Mientras esto ocurre, muchos padres desbordados por la prisa del día a día, han perdido la conexión con sus hijos y han delegado sin querer su rol educativo en pantallas y tendencias efímeras.
Pero este no es un fracaso individual: es un fracaso colectivo. De la familia, que a veces no conoce a sus propios hijos. De la escuela, que muchas veces se ve impotente o desbordada. De los políticos, que han convertido la educación en un campo de batalla ideológico en vez de una prioridad real. De una sociedad que ha normalizado el desprecio y la indiferencia.
¿Te has puesto en el lugar de una persona que sufre vejaciones? ¿Te imaginas lo que significa vivir con miedo constante, sintiéndote rechazado por ser quien eres? ¿Te gustaría que te trataran así a ti o a tus hijos? Reflexionar sobre estas cuestiones nos ayuda a comprender que detrás de cada víctima hay una persona con sueños, con emociones, con el derecho a vivir sin miedo.
Según el informe PISA, el 10,2% del alumnado canario sufre intimidación, burlas o amenazas, superando la media nacional del 6,5%. Además, alrededor del 80% de los niños canarios que sufren bullying no se sienten respaldados por la institución educativa. Aunque se han implementado medidas para combatir el acoso escolar, como la creación de la figura de la persona coordinadora para el bienestar y la protección del alumnado, es evidente que aún queda mucho por hacer para erradicar esta problemática.

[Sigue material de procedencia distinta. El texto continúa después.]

-- ==== Sys2Proof/Machine/Swap.lean ====
section
/-! DEFINITION. The in-place swap (R239 to R244): PREPARE, COMMIT, CANCEL, the switch, SWAP_READY, the copy, and the controls and
time limits of loads and copies (R236, R237, R243). -/

namespace Sys2Proof.Machine

/-- The package indices of SWAP_MEMBERS. -/
def State.swapMembers (s : State) (g : Nat) : List Nat :=
  let w := s.leadRd g F.UPDRAFT.MEMBERS0 + s.leadRd g F.UPDRAFT.MEMBERS1 * 2 ^ 64
  (List.range 128).filter fun i => w / 2 ^ i % 2 == 1
/-- The lead instance's group, where the instance is a lead. -/
def State.leadGroup (s : State) (u : Nat) : Option Nat :=
  match s.udGroup u with | some g => if s.leadUd g = some (pg .updraft u) then some g else none | none => none
/-- A swap write is refused with a status (R240). -/
def State.swapFail (s : State) (u : Nat) (st : Status) : State :=
  (s.wr (pg .updraft u) F.UPDRAFT.SWAP_STATUS st.code).answer st

/-- SWAP_PREPARE (R240): the word written at 0x1C0. -/
def State.swapPrepare (s : State) (u : Nat) (v : Word) : State :=
  let p := pg .updraft u
  match s.leadGroup u with
  | none => s.answer .illegalState
  | some g =>
    let sp := pg .stepseq g
    if s.rd p F.UPDRAFT.SWAP_STATE != 0 then s.swapFail u .illegalState
    else if !s.on p F.UPDRAFT.STAGED_VALID || bits v 15 0 != s.rd p F.UPDRAFT.STAGED then s.swapFail u .staleTag
    else if s.on sp F.STEPSEQ.LC_VALID && !laterThan 32 (s.rd p F.UPDRAFT.SWAP_TARGET) (s.rd sp F.STEPSEQ.LC_STEP) then s.swapFail u .staleTag
    else if bits v 17 16 = 3 || !(s.swapMembers g).contains s.pkgIdx then s.swapFail u .badArg
    else
      let s := ((s.wr p F.UPDRAFT.NEW_GEN (bits v 15 0)).wr p F.UPDRAFT.POLICY (bits v 17 16)).wr p F.UPDRAFT.SWAP_STATE 1
      let s := ((s.wr p F.UPDRAFT.SWAP_STATUS 0).wr p F.UPDRAFT.COPY_FRONT 0).wr p F.UPDRAFT.GLOBALS_DONE 0
      s.setUd g { s.ud g with early := [], awaited := [] }
/-- SWAP_COMMIT (R240). -/
def State.swapCommit (s : State) (u : Nat) : State :=
  let p := pg .updraft u
  match s.leadGroup u with
  | none => s.answer .illegalState
  | some _ =>
    if s.rd p F.UPDRAFT.SWAP_STATE != 1 then s.swapFail u .illegalState
    else (s.wr p F.UPDRAFT.SWAP_STATE 2).wr p F.UPDRAFT.SWAP_STATUS 0
/-- SWAP_CANCEL (R240). Grants that were held for the swap meet the state that it leaves (R241). -/
def State.swapCancel (s : State) (u : Nat) : State :=
  let p := pg .updraft u
  match s.leadGroup u with
  | none => s.answer .illegalState
  | some _ =>
    let st := s.rd p F.UPDRAFT.SWAP_STATE
    if st != 1 && st != 2 then s.swapFail u .illegalState
    else (s.wr p F.UPDRAFT.SWAP_STATE 0).wr p F.UPDRAFT.SWAP_STATUS 0

/-- The layers and GLOBAL chunks still to copy show in COPY_FRONT and GLOBALS_DONE (R243); at the end of the copy the generation
changes (R244). -/
def State.copyFront (s : State) (g : Nat) : State :=
  match s.leadUd g with
  | none => s
  | some p =>
    let chs := (s.ud g).copy.map (s.chunk g)
    let layers := s.rd p F.UPDRAFT.LAYERS_M1 + 1
    let left := chs.filter fun c => !c.globl
    let s := s.wr p F.UPDRAFT.GLOBALS_DONE (if chs.any (·.globl) then 0 else 1)
    let front := left.foldl (fun m c => min m c.layer) layers
    let s := s.wr p F.UPDRAFT.COPY_FRONT front
    if !chs.isEmpty then s else
      let s := (s.wr p F.UPDRAFT.CURRENT (s.rd p F.UPDRAFT.NEW_GEN)).wr p F.UPDRAFT.STAGED_VALID 0
      let s := (s.pagesFree g (s.stagePages g)).pagesWr g F.UPDRAFT.STAGE 0
      let s := s.setUd g { s.ud g with svn := (s.ud g).svnNext }
      ((s.wr p F.UPDRAFT.SWAP_STATE 0).setEvt p F.EVT.UPDRAFT.SWAP_DONE).udRun g
/-- Every member has reported (R242): the copy begins, GLOBAL chunks first. -/
def State.copyBegin (s : State) (g : Nat) : State :=
  if s.leadRd g F.UPDRAFT.SWAP_STATE = 3 && (s.ud g).awaited.isEmpty then
    let cs := s.shardChunks g
    let (a, b) := cs.partition fun c => (s.chunk g c).globl
    let s := (s.leadWr g F.UPDRAFT.SWAP_STATE 4).setUd g { s.ud g with copy := a ++ b, again := [], stuck := none, todo := [], flight := [], tries := [] }
    (s.copyFront g).udRun g
  else s
/-- READY_AWAITED shows the members still awaited. -/
def State.setAwaited (s : State) (g : Nat) (l : List Nat) : State :=
  ((s.setUd g { s.ud g with awaited := l }).leadWr g F.UPDRAFT.READY_AWAITED l.length).copyBegin g
/-- The switch (R242): the first step of generation NEW opens. -/
def State.swapSwitch (s : State) (g step gen : Nat) : State :=
  match s.leadUd g with
  | none => s
  | some p =>
    if s.rd p F.UPDRAFT.SWAP_STATE != 2 || s.rd p F.UPDRAFT.NEW_GEN != gen then s else
    let s := ((s.wr p F.UPDRAFT.SWAP_STATE 3).wr p F.UPDRAFT.SWITCH_STEP step).setEvt p F.EVT.UPDRAFT.SWAP_SWITCHED
    let s := s.measureMfst g (s.mfBase g) 1 false
    let s := if s.rd p F.UPDRAFT.POLICY = 1 then
        forEach ((s.pl g).seqs.map (·.2)) (fun q s => s.setPl g ((s.pl g).dropSeq (((s.pl g).sq (slotOf q.handle)).getD q))) s
      else s
    let ms := s.swapMembers g
    let s := forEach (ms.filter (· != s.pkgIdx)) (fun m s =>
      let k : Pkt := { op := 0x61, tagged := true, srcDom := s.ownDom, dstDom := s.ownDom, srcPkg := s.pkgIdx, dstPkg := m, step := step, gen := gen, unit := p }
      (s.launch none (s.stampGrp g k)).2) s
    let lost (m : Nat) : Bool := s.isLost m
    s.setAwaited g (ms.filter fun m => m != s.pkgIdx && !(s.ud g).early.contains m && !lost m)
/-- A SWAP_READY reaches this package (R242, R385). -/
def State.swapReady (s : State) (l : Nat) (q : Pkt) : State :=
  let g? := (List.range 8).find? fun g => s.jobOf g == q.job && (s.leadUd g).isSome
  let refused : State := (s.bumpSat (linkRouter l) F.FROUTER.MGMT_REFUSED).setEvt (linkRouter l) F.EVT.FROUTER.MGMT_REFUSED
  match g? with
  | none => refused
  | some g =>
    let x := s.ud g
    let st := s.leadRd g F.UPDRAFT.SWAP_STATE
    if st < 1 || 3 < st || s.leadRd g F.UPDRAFT.NEW_GEN != q.gen || !(s.swapMembers g).contains q.srcPkg then refused
    else if st = 3 then (if x.awaited.contains q.srcPkg then s.setAwaited g (x.awaited.filter (· != q.srcPkg)) else refused)
    else if x.early.contains q.srcPkg then refused else s.setUd g { x with early := x.early ++ [q.srcPkg] }
/-- A member that is lost is removed from the count (R242). -/
def State.swapLost (s : State) (m : Nat) : State :=
  forEach (List.range 8) (fun g s =>
    let x := s.ud g
    if s.leadRd g F.UPDRAFT.SWAP_STATE = 3 && x.awaited.contains m then s.setAwaited g (x.awaited.filter (· != m)) else s) s

/-- A chunk of the copy has been written (R239, R243, R244): pages whose last byte is written take the new generation. -/
def State.copyWritten (s : State) (g c : Nat) : State :=
  let x := s.ud g
  let s := s.setUd g { x with copy := x.copy.filter (· != c), again := x.again.filter (· != c), stuck := none, tries := tblErase c x.tries }
  let left := (s.ud g).copy.map fun k => let ch := s.chunk g k; (s.chunkDest g 0 ch, ch.out)
  let gen := s.leadRd g F.UPDRAFT.NEW_GEN
  let ps := (s.imagePages g).filter fun k => !(left.any fun y => overlap y.1 y.2 (k * 0x200000) 0x200000)
  ((s.pagesClaim g ps (some gen)).copyFront g).udRun g
/-- SWAP_COPY_CHUNK (R243): the next chunk is read from the staging range and checked. A second mismatch pulls it again. -/
def State.copyChunk (s : State) (u : Nat) (es : List MemErr) : State :=
  match s.leadGroup u with
  | none => s
  | some g =>
    let x := s.ud g
    match x.copy with
    | [] => s
    | c :: _ =>
      if s.leadRd g F.UPDRAFT.SWAP_STATE != 4 || x.stuck.isSome || !x.flight.isEmpty || s.on (pg .updraft u) F.COM.ISOLATED
          || s.stored (pg .updraft u) = .halted then s else
      let ch := s.chunk g c
      if s.rangeHeld (s.chunkDest g 1 ch) ch.out || s.rangeHeld (s.chunkDest g 0 ch) ch.out then s else
      let (st, bs, s) := s.memRead (s.chunkDest g 1 ch) ch.out 8 es
      if st = .ok && tblFind c x.crcs = some (crc32c bs) then
        let (w, s) := s.memWrite (s.chunkDest g 0 ch) bs 8 es
        if w = .ok then s.copyWritten g c else s.swapStuck g c w
      else if !x.again.contains c then s.setUd g { x with again := c :: x.again }
      else (s.setUd g { x with flight := [(c, 4 * c, s.now)], tries := tblErase c x.tries }).pullReq g c 0

/-- PULL_DATA (R236, R437): a chunk arrives on a session. One that matches no outstanding request is discarded. -/
def State.pullData (s : State) (m : Msg) (es : List MemErr) : State :=
  match s.pullOf m.session m.id with
  | none => s.bump (s.anchorPg m.session) F.GCT.DROPPED
  | some (g, u, c) =>
    let ch := s.chunk g c
    let hdr := s.memBytes (s.mfBase g + 16) 32 ++ leBytes 8 ch.src ++ leBytes 4 ch.bytes ++ leBytes 4 c ++ leBytes 2 (s.mfGen g)
      ++ leBytes 2 s.applNum ++ leBytes 1 g ++ leBytes 11 0
    if m.body.take 64 != hdr || (m.status = 0 && m.body.length != 64 + ch.bytes) then s.bump (s.anchorPg m.session) F.GCT.DROPPED
    else if m.status != 0 then s.chunkFail g c .checkFail
    else
      let swap := s.copyPull g
      let dest := s.chunkDest g (if swap then 0 else s.leadRd g F.UPDRAFT.TARGET) ch
      let s := s.memErrs true es
      match s.chunkWrite g u c dest (m.body.drop 64) with
      | (.ok, s) =>
        let x := s.ud g
        let s := s.setUd g { x with flight := x.flight.filter (·.1 != c) }
        if swap then s.copyWritten g c
        else
          let s := s.leadWr g F.UPDRAFT.CHUNKS_DONE (s.leadRd g F.UPDRAFT.CHUNKS_DONE + 1)
          let s := if s.leadRd g F.UPDRAFT.LOAD_STATE = 2 then s.pullMore g 4 else s
          if s.leadRd g F.UPDRAFT.LOAD_STATE = 2 && (s.ud g).todo.isEmpty && (s.ud g).flight.isEmpty then s.loadDone g else s
      | (st, s) => s.chunkFail g c st
/-- PULL_TIMEOUT_EXPIRY (R236): a chunk is not complete within PULL_TIMEOUT of its request. -/
def State.pullTimeout (s : State) (u c : Nat) : State :=
  match s.leadGroup u with
  | none => s
  | some g =>
    match (s.ud g).flight.find? fun x => x.1 == c with
    | none => s
    | some x => (s.reach (x.2.2 + s.leadRd g F.UPDRAFT.PULL_TIMEOUT * 1000000)).chunkFail g c .timeout
/-- LOAD_RESUME (R237, R243): a failed load goes on, and a stuck copy retries its chunk. -/
def State.loadResume (s : State) (u : Nat) : State :=
  match s.leadGroup u with
  | none => s.answer .illegalState
  | some g =>
    let x := s.ud g
    if x.stuck.isSome && s.copyPull g then s.setUd g { x with stuck := none, again := [], flight := [], tries := [] }
    else if s.leadRd g F.UPDRAFT.LOAD_STATE = 4 then
      let s := (s.setUd g { x with todo := (x.todo ++ x.flight.map (·.1)).mergeSort (fun a b => decide (a ≤ b)), flight := [], tries := [] }).loadState g 2 .ok
      s.pullMore g 4
    else s.answer .illegalState
/-- LOAD_ABORT (R237): the load stops, and its pages are released. -/
def State.loadAbort (s : State) (u : Nat) : State :=
  match s.leadGroup u with
  | none => s.answer .illegalState
  | some g =>
    let ls := s.leadRd g F.UPDRAFT.LOAD_STATE
    if ls != 1 && ls != 2 && ls != 4 then s.answer .illegalState else
    let target := s.leadRd g F.UPDRAFT.TARGET
    let s := if ls = 1 then s
      else if target = 0 then ((s.pagesFree g (s.imagePages g)).leadWr g F.UPDRAFT.IMG_GM_PAGES 0).pagesWr g F.UPDRAFT.IMG_BT 0
      else if target = 1 then ((s.pagesFree g (s.stagePages g)).pagesWr g F.UPDRAFT.STAGE 0).leadWr g F.UPDRAFT.STAGED_VALID 0
      else s
    (s.setUd g { s.ud g with todo := [], flight := [], tries := [] }).loadState g 0 (if ls = 4 then .ok else .killed)

/-- A UNIT_RESET of an UPDRAFT (R248): its armed uses and fills are abandoned and ENABLE is cleared; a lead whose load is PULLING
leaves it FAILED with ISOLATED. -/
def State.updraftReset (s : State) (u : Nat) : State :=
  let p := pg .updraft u
  let s := s.wr p F.UPDRAFT.ENABLE 0
  match s.udGroup u with
  | none => s
  | some g =>
    let x := s.ud g
    let mine (w : Use) : Bool := match s.openOf g with | some o => o.grant.step == w.step | none => false
    let s := forEach x.uses (fun w s => s.useAbort g w) s
    let s := (s.setUd g { x with uses := (x.uses.filter mine).map fun w => if w.released then { w with todo := [] } else { w with armed := false, todo := [], failed := none } }).udRun g
    if s.leadGroup u = some g && s.rd p F.UPDRAFT.LOAD_STATE = 2 then
      let x := s.ud g
      let l := (x.todo ++ x.flight.map (·.1)).mergeSort fun a b => decide (a ≤ b)
      let s := s.setUd g { x with todo := l, flight := [], tries := [] }
      ((s.wr p F.UPDRAFT.FAILED_CHUNK (l.headD 0)).loadState g 4 .isolated).setEvt p F.EVT.UPDRAFT.LOAD_FAIL
    else if s.leadGroup u = some g && s.rd p F.UPDRAFT.LOAD_STATE = 1 then s.loadState g 0 .isolated
    else s.setUd g { s.ud g with flight := if s.leadGroup u = some g then [] else (s.ud g).flight }

end Sys2Proof.Machine
end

Las víctimas de bullying suelen desarrollar ansiedad, depresión, bajo rendimiento académico e incluso ideas suicidas. El bullying mata. Pero los agresores tampoco salen ilesos: muchos de ellos terminan reproduciendo patrones de violencia en su vida adulta, perpetuando un círculo de maltrato y exclusión. Si no abordamos esta cuestión con seriedad, estaremos condenando a futuras generaciones a vivir en un entorno hostil e insensible al sufrimiento ajeno.
La educación social es la herramienta más poderosa para promover el respeto, la empatía, la tolerancia, la responsabilidad afectiva o la inclusión. No basta con enseñar matemáticas, historia o ciencias; debemos enseñar a convivir. El bajo nivel de educación es la causa de problemas sociales muy costosos como el desempleo, la pobreza, el crimen y la mala salud.
No podemos seguir normalizando la violencia como si fuera un juego, ni el desprecio como si fuera una broma. Si seguimos permitiendo que las pantallas sean las principales maestras de nuestros hijos, si seguimos evitando el diálogo y el ejemplo en casa, si seguimos dejando que el colegio luche solo contra un problema que nos concierne a todos, el caos será inevitable.
Prevenir la violencia (en todas sus formas, incluidas las agresiones y violaciones) y la desigualdad es una tarea de todos. No podemos delegarla únicamente en las escuelas o en las familias. Es responsabilidad de la sociedad en su conjunto. Cada uno de nosotros tiene el deber de denunciar los abusos, educar con el ejemplo y construir un entorno donde nadie tenga miedo de ser quien es.
No invertir en educación inclusiva y en la promoción de la diversidad tiene consecuencias económicas y sociales graves. La exclusión social genera resentimiento, y el resentimiento puede derivar en conflictos de gran magnitud. Es un precio demasiado alto que no podemos permitirnos pagar.
Si un niño ve que su entorno normaliza la burla hacia los diferentes, repetirá ese patrón. Si un joven percibe que nadie levanta la voz contra la discriminación, aprenderá que la injusticia es aceptable. Pero si en cambio enseñamos con el ejemplo, si cada acto de intolerancia encuentra una respuesta firme en defensa de la dignidad humana, lograremos cambiar la sociedad.
Hagamos del respeto la norma, no la excepción. Que la diversidad no sea motivo de exclusión, sino un motivo de celebración. Solo así podremos decir con orgullo que vivimos en una sociedad verdaderamente digna y humana.
Y a las administraciones públicas les vuelvo a preguntar: Reguetón o educación social, ¿En qué invertimos?